REQUIRED ACTION.
In the records below, find the line that contains "Commands (R327) -/" and the line that contains "known OP. -/". Set down exactly those lines and every line between them, and nothing more.

ENTRIES SHOWN.
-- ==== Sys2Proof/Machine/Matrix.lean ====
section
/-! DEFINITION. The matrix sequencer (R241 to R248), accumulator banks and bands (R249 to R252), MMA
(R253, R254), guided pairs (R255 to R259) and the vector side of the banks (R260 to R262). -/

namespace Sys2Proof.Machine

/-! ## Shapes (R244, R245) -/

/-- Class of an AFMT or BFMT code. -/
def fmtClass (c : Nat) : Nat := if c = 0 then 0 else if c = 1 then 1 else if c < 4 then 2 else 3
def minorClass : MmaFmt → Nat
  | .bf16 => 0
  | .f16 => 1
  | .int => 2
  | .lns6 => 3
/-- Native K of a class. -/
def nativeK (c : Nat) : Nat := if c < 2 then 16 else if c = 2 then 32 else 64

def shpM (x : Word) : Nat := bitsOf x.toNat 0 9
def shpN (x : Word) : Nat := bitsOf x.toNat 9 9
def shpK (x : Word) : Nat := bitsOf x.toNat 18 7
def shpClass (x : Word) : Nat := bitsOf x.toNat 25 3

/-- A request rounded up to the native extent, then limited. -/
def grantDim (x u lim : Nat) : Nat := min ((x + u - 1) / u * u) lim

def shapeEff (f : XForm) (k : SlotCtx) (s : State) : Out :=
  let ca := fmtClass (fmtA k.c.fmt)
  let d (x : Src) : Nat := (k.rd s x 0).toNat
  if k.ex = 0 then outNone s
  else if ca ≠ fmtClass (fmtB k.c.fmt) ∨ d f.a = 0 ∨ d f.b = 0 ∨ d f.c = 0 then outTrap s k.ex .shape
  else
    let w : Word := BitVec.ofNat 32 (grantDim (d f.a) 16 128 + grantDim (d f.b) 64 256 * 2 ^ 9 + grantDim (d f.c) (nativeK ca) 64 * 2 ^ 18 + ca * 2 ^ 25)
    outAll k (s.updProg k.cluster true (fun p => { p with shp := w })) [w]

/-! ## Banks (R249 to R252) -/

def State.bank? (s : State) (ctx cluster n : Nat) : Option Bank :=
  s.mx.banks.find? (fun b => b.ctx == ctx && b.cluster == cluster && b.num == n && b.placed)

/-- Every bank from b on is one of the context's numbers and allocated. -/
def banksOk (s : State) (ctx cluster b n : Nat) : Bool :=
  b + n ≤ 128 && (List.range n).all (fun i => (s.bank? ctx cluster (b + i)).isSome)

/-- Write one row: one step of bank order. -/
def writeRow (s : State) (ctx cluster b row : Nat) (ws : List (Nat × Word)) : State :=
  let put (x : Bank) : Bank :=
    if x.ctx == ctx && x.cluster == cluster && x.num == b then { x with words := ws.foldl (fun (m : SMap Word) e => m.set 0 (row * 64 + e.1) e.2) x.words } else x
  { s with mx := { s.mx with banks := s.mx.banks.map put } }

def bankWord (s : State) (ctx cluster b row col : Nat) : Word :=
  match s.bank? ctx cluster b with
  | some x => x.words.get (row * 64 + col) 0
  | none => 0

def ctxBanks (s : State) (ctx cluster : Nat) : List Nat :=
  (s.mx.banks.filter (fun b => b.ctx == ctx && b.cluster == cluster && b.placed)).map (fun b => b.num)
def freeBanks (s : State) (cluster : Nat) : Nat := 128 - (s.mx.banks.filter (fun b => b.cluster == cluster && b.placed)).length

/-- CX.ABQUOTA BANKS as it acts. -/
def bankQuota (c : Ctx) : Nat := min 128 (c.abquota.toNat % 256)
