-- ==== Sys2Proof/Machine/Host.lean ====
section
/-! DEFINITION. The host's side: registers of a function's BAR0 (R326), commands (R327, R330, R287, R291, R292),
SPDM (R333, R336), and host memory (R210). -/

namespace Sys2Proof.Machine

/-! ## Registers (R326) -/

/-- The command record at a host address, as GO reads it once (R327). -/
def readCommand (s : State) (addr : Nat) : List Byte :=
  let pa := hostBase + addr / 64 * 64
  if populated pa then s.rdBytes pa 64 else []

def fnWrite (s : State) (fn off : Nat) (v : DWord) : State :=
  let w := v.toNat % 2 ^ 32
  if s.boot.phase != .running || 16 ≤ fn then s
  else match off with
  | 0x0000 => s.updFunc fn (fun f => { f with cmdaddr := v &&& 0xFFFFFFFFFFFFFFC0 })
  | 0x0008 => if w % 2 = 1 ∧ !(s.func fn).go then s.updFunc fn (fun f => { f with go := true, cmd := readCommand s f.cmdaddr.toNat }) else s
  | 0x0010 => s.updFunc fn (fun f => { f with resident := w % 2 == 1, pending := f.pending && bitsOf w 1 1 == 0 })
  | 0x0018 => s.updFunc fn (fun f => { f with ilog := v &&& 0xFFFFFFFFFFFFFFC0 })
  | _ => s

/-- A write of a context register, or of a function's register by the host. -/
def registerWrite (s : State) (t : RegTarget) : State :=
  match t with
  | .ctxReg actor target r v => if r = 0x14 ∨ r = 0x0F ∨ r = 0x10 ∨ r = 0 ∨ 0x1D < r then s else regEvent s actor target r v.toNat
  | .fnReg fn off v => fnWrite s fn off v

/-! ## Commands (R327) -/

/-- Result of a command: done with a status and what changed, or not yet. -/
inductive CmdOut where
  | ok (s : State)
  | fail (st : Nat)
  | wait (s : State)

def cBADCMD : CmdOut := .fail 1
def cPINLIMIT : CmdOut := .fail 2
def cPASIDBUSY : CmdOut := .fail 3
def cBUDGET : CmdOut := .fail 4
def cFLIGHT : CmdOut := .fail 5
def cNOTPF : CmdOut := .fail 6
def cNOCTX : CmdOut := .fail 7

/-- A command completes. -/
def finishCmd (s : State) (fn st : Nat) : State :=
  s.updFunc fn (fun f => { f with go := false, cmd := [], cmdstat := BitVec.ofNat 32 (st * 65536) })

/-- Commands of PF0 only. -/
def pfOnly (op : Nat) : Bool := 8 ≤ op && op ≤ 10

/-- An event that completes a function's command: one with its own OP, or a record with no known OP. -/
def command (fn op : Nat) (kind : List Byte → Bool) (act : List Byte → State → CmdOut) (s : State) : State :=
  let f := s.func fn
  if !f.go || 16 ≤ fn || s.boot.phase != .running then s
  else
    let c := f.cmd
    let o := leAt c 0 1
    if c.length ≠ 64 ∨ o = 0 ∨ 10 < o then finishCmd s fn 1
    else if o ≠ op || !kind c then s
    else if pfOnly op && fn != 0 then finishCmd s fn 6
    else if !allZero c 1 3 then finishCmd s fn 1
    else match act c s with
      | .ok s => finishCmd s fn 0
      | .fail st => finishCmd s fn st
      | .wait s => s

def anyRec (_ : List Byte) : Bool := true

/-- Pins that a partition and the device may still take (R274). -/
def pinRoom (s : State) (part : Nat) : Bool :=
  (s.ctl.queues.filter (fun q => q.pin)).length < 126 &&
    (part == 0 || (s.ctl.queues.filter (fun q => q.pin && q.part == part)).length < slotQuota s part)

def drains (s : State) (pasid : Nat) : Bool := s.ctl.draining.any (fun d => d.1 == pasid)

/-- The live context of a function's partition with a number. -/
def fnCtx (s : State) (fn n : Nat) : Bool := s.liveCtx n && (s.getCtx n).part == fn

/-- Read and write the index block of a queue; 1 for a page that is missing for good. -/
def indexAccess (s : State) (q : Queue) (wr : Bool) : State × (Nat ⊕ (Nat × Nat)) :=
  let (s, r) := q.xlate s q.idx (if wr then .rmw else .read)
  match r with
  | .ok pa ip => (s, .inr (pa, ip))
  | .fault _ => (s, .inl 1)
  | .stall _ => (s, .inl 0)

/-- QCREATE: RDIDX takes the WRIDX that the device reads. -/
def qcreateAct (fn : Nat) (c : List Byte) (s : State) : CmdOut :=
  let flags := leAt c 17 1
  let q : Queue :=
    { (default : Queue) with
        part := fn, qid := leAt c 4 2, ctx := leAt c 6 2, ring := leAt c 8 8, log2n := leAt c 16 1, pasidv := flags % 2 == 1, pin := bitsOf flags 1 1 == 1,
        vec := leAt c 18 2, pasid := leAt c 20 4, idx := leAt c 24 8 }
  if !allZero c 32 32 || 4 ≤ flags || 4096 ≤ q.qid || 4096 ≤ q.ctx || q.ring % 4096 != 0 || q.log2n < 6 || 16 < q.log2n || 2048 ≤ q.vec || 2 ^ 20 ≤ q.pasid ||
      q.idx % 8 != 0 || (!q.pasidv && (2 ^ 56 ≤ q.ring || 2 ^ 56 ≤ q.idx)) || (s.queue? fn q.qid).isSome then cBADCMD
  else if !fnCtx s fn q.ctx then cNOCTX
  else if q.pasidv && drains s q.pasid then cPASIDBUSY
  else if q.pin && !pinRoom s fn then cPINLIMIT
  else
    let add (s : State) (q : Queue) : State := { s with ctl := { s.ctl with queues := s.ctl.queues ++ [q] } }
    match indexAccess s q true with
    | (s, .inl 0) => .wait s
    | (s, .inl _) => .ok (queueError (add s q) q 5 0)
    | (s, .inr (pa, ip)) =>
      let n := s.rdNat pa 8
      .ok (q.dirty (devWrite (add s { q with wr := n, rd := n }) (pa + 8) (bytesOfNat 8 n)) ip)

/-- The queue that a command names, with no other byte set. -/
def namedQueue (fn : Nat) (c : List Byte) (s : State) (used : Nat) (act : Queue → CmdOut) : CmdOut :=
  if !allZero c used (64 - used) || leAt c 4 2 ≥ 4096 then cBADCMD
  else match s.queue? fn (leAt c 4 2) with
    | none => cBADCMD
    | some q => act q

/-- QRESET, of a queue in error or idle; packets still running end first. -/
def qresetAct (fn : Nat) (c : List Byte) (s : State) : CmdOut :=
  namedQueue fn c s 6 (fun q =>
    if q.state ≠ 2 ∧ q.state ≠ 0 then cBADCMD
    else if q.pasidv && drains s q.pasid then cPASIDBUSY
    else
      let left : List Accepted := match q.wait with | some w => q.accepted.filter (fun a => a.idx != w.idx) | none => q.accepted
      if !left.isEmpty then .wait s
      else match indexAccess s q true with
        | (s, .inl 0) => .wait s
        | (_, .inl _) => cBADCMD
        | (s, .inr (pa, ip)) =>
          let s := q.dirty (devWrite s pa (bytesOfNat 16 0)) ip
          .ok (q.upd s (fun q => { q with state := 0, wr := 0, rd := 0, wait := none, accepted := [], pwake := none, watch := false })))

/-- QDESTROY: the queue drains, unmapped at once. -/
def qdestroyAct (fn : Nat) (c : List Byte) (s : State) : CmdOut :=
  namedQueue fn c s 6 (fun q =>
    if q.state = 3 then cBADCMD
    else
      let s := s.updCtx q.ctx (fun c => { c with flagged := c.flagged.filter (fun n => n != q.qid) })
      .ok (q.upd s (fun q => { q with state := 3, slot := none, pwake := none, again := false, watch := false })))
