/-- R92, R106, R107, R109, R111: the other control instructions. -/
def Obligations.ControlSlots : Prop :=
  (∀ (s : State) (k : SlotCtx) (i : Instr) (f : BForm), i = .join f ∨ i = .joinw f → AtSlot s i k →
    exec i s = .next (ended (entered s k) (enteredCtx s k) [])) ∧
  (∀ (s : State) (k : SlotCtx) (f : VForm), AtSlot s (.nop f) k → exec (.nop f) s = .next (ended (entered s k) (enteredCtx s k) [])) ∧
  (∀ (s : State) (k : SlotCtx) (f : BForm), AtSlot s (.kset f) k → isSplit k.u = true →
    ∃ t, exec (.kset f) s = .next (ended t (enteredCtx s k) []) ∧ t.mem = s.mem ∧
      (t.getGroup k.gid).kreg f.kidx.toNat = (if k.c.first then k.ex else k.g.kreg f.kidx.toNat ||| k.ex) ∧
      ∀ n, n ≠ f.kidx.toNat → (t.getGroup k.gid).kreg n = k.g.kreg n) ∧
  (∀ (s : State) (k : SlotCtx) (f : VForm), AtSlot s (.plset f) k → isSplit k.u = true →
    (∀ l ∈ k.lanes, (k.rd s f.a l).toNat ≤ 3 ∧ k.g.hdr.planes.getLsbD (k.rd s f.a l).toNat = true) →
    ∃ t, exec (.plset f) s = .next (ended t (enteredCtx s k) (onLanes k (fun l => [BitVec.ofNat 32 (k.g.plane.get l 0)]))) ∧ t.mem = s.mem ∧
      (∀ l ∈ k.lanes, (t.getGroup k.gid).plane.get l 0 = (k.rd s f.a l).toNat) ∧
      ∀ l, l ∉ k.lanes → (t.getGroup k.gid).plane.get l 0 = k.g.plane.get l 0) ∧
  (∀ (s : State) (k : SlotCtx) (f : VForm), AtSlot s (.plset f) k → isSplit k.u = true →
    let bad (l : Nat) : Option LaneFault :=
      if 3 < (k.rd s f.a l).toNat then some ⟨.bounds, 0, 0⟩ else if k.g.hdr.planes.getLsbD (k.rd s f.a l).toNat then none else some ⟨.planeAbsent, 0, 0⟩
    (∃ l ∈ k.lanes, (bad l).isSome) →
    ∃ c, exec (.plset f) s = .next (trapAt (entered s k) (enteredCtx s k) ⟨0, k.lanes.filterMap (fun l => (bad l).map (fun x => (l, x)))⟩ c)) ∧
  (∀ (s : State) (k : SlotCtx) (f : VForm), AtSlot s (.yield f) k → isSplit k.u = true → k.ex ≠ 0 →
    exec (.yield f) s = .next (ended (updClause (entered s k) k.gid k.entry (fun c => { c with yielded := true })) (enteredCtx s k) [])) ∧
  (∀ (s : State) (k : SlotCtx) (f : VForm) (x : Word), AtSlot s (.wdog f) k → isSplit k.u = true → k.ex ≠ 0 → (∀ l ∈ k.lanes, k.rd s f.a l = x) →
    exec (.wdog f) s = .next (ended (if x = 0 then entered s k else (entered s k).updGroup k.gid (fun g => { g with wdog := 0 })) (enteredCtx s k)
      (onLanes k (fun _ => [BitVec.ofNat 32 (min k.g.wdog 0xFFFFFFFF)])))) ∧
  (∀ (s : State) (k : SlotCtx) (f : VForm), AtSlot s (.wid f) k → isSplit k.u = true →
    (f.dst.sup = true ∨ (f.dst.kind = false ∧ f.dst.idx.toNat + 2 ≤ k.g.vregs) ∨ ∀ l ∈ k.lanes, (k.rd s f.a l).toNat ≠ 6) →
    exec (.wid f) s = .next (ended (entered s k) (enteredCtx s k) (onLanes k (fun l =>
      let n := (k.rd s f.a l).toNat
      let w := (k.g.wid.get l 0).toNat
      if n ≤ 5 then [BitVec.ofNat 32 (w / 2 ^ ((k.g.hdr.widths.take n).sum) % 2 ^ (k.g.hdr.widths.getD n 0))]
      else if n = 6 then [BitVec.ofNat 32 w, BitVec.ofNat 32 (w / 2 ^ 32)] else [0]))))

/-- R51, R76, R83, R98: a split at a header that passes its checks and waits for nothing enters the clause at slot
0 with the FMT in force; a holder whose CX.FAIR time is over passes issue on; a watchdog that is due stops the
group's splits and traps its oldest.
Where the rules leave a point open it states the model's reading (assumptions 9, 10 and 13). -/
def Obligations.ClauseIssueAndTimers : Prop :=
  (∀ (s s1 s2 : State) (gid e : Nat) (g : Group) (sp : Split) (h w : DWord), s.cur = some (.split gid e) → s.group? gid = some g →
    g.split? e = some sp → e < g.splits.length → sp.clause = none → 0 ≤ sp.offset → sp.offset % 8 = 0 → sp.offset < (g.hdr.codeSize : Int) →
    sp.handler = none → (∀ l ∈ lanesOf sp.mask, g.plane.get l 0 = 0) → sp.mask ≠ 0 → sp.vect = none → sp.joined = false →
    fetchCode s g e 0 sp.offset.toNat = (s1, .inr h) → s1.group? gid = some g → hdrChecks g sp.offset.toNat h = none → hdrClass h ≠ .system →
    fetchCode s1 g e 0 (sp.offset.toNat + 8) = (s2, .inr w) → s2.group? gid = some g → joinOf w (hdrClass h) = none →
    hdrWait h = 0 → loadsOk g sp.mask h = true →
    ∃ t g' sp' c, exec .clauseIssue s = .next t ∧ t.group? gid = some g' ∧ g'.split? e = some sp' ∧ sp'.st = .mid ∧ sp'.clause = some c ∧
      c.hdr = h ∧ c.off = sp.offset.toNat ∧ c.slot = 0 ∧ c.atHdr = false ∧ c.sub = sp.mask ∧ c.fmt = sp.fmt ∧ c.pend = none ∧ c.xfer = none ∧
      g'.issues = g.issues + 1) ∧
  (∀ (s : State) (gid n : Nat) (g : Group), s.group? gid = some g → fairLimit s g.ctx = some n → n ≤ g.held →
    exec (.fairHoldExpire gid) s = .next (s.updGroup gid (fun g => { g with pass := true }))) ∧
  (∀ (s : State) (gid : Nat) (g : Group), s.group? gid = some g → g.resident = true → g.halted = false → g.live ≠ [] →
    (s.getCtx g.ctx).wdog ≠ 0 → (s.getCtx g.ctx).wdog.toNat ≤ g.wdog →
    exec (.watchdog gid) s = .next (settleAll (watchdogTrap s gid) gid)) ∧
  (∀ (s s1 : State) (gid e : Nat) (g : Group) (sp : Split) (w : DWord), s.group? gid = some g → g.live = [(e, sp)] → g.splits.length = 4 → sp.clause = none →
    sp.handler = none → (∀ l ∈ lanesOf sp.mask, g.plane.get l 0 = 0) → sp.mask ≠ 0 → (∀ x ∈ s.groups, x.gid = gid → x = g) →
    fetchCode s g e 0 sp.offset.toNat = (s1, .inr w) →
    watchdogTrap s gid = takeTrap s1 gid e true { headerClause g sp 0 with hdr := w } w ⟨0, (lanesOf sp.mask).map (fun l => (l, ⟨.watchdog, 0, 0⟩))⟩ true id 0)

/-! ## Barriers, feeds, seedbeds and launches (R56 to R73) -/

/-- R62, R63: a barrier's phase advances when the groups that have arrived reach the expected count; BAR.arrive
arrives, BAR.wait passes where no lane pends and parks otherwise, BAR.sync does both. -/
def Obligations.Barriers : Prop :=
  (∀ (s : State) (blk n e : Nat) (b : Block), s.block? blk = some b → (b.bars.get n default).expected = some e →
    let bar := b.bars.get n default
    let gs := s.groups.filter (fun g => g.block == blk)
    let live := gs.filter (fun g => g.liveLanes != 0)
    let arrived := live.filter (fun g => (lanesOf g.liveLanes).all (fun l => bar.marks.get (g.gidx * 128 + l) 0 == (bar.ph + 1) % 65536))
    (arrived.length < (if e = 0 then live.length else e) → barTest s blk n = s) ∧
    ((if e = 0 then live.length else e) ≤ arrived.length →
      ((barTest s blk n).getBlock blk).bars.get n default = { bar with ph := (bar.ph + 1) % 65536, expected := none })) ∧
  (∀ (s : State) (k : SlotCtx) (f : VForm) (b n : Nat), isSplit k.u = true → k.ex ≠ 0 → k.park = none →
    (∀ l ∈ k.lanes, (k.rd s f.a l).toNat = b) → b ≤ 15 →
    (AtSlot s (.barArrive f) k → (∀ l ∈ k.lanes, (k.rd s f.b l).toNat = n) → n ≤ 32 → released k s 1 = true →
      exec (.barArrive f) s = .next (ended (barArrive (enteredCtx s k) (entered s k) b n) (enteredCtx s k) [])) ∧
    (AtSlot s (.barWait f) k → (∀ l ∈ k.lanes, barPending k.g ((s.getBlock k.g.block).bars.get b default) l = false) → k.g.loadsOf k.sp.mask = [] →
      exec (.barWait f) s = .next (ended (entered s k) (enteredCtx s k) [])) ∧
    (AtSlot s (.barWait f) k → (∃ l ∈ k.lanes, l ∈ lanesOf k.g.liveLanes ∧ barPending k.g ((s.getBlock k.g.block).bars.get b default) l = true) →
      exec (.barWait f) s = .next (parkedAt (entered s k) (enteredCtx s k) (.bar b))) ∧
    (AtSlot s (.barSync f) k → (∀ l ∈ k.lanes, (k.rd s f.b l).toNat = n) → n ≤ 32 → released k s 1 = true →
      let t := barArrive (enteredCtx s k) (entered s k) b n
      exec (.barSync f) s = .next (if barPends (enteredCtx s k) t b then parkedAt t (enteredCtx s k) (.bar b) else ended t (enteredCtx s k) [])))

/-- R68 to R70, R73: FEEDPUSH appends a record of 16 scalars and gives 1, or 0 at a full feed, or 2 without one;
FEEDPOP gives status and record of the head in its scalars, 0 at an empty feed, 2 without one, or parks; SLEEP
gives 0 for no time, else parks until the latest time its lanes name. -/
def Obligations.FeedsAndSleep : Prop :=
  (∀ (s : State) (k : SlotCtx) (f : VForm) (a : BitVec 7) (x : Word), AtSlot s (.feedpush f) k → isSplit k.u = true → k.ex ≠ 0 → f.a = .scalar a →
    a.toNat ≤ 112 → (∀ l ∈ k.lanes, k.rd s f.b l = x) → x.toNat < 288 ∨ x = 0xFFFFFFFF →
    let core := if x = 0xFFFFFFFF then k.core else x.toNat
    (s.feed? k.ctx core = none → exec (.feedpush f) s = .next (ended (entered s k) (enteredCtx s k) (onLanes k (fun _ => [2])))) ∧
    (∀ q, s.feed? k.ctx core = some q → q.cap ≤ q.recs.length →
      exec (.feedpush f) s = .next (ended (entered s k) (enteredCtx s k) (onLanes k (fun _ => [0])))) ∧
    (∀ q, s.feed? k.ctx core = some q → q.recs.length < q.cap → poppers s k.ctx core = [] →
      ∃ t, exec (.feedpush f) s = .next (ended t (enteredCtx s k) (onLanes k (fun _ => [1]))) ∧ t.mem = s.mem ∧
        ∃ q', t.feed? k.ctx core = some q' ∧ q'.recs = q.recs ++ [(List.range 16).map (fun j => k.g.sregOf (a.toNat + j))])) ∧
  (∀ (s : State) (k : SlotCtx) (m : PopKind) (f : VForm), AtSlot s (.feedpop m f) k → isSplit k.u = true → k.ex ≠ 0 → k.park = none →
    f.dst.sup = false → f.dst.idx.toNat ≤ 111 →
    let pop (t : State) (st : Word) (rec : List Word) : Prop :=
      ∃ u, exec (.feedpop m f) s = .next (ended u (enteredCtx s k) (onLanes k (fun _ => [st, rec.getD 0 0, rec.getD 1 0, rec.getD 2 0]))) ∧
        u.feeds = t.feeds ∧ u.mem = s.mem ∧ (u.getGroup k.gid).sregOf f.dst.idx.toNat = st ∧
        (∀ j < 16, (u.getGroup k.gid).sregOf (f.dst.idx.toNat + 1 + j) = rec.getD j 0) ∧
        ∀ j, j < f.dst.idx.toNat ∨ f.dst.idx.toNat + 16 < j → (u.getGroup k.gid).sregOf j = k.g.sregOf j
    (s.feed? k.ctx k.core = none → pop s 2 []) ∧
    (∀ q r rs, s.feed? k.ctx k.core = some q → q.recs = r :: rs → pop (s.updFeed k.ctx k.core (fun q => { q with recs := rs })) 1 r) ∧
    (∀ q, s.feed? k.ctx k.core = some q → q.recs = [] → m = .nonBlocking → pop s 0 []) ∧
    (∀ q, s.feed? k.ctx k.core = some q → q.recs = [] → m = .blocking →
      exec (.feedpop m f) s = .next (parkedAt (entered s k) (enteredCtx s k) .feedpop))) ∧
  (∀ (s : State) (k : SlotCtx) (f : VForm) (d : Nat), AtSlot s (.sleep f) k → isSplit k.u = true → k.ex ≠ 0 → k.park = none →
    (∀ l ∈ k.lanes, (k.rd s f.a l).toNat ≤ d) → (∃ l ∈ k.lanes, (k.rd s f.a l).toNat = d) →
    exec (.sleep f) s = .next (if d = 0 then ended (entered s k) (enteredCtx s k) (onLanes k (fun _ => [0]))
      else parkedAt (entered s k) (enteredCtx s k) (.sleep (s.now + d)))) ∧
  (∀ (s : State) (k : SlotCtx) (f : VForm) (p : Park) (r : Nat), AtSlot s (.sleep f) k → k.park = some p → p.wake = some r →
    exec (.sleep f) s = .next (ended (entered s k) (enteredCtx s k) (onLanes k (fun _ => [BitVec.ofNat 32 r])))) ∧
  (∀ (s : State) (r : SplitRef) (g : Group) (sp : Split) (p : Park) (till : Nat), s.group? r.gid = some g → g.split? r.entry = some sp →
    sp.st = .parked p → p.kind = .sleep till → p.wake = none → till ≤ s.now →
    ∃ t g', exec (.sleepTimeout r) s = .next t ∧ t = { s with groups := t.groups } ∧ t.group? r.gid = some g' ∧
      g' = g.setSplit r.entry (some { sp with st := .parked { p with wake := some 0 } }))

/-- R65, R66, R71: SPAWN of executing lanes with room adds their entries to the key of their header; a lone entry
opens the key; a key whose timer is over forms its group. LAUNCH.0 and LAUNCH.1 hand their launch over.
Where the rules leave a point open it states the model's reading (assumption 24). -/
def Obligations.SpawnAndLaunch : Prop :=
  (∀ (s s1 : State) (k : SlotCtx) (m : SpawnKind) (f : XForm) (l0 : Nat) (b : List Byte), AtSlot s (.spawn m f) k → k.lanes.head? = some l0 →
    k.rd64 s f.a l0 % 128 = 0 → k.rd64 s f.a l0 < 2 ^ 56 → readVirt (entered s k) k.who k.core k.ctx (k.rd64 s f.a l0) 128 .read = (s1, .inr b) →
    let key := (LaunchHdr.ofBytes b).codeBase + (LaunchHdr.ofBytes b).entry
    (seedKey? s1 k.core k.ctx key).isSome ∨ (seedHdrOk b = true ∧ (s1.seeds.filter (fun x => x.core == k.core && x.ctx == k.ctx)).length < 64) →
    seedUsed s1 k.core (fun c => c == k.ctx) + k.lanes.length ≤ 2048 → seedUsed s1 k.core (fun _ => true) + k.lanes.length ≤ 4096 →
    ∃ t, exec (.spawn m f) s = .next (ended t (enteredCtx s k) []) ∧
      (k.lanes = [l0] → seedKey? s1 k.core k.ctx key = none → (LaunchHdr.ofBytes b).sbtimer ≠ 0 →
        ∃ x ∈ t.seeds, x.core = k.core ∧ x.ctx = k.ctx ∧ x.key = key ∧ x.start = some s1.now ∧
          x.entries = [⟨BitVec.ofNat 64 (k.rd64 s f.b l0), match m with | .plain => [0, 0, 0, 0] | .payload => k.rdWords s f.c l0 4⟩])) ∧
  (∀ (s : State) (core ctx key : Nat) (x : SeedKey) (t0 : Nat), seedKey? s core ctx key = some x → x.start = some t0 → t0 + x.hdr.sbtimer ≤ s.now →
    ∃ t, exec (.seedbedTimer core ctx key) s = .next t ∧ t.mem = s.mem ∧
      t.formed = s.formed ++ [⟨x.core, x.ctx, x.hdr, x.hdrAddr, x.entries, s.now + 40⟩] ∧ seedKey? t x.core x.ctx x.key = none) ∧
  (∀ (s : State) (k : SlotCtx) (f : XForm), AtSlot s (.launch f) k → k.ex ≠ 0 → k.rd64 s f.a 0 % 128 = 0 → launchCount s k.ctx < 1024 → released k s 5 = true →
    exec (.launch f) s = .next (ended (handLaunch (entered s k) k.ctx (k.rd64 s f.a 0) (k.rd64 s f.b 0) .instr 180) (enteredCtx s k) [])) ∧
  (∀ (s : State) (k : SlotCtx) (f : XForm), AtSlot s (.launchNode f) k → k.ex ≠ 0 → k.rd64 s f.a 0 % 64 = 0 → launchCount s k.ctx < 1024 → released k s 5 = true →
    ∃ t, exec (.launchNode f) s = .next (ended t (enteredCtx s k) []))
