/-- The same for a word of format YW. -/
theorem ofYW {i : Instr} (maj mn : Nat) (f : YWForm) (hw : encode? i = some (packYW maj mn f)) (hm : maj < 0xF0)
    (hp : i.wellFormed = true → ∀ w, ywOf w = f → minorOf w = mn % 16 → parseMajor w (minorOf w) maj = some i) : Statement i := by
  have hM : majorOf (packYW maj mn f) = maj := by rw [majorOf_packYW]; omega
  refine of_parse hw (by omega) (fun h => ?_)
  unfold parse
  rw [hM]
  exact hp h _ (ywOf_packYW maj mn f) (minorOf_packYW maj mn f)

WRITTEN ANSWER.
/-! ## Commands (R327) -/

/-- Result of a command: done with a status and what changed, or not yet. -/
inductive CmdOut where
  | ok (s : State)
  | fail (st : Nat)
  | wait (s : State)

def cBADCMD : CmdOut := .fail 1
def cPINLIMIT : CmdOut := .fail 2
def cPASIDBUSY : CmdOut := .fail 3
def cBUDGET : CmdOut := .fail 4
def cFLIGHT : CmdOut := .fail 5
def cNOTPF : CmdOut := .fail 6
def cNOCTX : CmdOut := .fail 7

/-- A command completes. -/
def finishCmd (s : State) (fn st : Nat) : State :=
  s.updFunc fn (fun f => { f with go := false, cmd := [], cmdstat := BitVec.ofNat 32 (st * 65536) })

/-- Commands of PF0 only. -/
def pfOnly (op : Nat) : Bool := 8 ≤ op && op ≤ 10

/-- An event that completes a function's command: one with its own OP, or a record with no known OP. -/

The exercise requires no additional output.